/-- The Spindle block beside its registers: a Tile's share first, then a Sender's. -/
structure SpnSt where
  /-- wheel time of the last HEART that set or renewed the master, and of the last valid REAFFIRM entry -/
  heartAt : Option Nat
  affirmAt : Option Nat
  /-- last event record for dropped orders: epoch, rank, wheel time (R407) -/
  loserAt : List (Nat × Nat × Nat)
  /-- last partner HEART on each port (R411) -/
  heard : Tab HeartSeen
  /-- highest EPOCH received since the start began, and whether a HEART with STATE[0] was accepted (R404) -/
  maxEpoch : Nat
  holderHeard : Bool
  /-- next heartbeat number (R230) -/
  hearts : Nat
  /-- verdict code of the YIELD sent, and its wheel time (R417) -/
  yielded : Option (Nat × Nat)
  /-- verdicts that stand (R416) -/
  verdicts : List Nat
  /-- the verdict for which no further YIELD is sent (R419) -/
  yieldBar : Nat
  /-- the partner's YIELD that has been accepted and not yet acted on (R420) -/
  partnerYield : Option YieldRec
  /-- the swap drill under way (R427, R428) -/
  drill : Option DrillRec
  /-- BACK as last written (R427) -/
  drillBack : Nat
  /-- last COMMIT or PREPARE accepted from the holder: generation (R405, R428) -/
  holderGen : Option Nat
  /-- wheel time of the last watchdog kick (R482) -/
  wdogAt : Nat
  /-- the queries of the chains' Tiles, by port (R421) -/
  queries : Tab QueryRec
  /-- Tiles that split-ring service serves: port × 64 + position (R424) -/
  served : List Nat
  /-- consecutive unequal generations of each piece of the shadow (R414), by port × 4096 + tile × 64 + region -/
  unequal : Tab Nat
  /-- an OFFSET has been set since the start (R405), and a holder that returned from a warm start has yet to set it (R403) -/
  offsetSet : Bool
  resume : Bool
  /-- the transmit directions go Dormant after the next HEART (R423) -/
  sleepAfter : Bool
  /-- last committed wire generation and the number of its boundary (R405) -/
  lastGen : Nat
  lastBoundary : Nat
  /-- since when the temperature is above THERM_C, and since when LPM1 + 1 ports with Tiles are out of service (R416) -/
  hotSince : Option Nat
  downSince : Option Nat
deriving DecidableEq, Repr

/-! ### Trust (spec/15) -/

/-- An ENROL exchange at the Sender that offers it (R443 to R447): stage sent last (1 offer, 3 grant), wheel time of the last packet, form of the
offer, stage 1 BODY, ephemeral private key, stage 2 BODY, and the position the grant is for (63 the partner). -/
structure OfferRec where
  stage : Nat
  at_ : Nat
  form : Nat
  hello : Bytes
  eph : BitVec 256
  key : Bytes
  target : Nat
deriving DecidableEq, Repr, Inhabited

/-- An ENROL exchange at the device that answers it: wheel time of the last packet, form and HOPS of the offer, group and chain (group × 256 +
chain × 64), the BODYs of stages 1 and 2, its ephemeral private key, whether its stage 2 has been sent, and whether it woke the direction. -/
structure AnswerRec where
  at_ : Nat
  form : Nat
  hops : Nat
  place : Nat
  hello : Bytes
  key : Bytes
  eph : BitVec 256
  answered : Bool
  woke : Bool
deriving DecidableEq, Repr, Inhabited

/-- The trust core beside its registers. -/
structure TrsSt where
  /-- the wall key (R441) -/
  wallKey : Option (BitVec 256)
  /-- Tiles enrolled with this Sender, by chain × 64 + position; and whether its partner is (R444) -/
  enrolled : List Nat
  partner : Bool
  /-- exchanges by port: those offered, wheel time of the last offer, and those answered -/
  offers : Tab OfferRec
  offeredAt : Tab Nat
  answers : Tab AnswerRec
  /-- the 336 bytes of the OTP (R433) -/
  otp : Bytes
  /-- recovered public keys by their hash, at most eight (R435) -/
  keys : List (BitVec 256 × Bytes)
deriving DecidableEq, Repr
◆ ◆ ◆ ◆ ◆
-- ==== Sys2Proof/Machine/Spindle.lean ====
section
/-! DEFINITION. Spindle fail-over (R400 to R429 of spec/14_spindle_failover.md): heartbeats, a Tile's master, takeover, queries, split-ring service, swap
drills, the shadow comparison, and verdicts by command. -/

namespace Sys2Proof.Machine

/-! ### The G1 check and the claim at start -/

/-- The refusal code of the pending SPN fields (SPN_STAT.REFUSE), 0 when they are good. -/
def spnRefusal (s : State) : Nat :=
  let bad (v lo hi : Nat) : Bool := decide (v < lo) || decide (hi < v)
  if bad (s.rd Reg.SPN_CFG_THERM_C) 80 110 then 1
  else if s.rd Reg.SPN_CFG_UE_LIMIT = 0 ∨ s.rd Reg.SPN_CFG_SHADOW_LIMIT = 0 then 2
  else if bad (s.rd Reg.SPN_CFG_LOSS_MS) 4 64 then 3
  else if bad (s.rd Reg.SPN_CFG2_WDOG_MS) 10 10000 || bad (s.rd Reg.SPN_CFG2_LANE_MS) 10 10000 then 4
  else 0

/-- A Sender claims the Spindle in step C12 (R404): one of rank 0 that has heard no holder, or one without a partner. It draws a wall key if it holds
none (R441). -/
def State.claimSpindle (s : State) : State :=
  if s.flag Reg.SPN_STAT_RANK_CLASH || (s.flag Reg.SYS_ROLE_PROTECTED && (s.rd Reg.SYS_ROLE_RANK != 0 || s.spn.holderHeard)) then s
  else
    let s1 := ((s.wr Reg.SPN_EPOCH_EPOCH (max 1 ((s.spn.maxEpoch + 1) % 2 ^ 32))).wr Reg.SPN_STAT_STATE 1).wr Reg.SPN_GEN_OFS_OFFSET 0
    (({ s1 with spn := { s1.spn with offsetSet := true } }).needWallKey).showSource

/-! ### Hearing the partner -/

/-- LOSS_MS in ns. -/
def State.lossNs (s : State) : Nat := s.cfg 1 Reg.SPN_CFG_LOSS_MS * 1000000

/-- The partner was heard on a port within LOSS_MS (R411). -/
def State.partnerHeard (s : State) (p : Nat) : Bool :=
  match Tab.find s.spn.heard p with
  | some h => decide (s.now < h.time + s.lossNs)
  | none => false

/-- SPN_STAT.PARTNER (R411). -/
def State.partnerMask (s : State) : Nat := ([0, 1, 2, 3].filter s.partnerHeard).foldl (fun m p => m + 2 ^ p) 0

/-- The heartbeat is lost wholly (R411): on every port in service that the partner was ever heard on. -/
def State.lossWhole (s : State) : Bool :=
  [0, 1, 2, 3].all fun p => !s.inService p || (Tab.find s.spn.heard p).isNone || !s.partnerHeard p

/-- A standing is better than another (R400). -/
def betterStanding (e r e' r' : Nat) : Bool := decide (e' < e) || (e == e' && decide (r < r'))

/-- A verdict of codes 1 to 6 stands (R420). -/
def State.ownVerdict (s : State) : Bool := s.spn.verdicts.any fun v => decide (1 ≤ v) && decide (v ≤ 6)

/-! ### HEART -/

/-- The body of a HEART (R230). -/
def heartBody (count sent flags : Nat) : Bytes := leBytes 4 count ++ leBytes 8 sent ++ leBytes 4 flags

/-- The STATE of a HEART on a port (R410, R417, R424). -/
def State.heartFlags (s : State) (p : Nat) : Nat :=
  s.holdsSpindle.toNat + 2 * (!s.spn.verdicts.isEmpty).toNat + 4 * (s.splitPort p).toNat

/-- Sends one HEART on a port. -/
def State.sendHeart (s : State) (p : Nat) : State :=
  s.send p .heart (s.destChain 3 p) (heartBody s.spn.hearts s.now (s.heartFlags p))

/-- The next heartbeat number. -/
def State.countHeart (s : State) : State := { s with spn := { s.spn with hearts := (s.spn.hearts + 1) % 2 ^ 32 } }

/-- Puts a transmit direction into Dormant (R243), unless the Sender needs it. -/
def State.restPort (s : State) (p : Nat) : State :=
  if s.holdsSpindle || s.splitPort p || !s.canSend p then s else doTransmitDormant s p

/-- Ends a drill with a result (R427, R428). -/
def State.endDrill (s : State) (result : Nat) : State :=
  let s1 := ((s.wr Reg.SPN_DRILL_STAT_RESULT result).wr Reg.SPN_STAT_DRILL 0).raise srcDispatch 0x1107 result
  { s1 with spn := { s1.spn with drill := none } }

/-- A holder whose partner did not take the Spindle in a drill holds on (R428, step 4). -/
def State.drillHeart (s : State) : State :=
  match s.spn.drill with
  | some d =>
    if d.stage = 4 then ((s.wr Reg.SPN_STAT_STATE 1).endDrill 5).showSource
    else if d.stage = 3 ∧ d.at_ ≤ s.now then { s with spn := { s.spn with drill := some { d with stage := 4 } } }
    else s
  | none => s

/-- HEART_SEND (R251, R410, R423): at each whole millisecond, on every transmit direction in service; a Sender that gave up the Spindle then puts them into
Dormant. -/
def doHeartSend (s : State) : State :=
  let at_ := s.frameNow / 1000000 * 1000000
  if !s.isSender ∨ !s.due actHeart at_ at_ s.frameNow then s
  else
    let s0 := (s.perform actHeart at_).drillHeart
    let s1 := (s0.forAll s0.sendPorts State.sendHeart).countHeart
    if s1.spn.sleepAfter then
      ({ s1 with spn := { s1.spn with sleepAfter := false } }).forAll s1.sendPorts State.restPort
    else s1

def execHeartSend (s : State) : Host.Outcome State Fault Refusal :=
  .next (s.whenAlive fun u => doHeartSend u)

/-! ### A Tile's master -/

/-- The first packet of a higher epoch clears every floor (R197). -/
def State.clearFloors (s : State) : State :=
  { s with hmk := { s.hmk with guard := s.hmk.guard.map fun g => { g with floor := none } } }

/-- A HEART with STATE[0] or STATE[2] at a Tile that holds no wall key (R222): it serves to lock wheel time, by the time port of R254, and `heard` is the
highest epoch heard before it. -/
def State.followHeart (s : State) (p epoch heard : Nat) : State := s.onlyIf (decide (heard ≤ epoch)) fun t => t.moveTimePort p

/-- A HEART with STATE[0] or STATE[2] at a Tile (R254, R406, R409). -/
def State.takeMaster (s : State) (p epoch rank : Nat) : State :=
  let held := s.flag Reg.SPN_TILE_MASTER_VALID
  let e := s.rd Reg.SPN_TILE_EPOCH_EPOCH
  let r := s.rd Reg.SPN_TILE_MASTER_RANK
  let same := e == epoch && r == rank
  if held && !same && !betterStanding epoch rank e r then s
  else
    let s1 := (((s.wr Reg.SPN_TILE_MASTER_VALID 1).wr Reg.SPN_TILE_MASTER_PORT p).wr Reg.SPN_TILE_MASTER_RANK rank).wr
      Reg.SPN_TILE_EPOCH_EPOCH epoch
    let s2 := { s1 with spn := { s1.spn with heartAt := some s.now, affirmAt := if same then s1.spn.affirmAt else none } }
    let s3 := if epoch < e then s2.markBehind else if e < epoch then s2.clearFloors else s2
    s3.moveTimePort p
◆ ◆ ◆ ◆ ◆
§ Activity
Look through the records and copy down every line that holds "accepted".

§ Exercise answer
  /-- highest EPOCH received since the start began, and whether a HEART with STATE[0] was accepted (R404) -/
  /-- the partner's YIELD that has been accepted and not yet acted on (R420) -/
  /-- last COMMIT or PREPARE accepted from the holder: generation (R405, R428) -/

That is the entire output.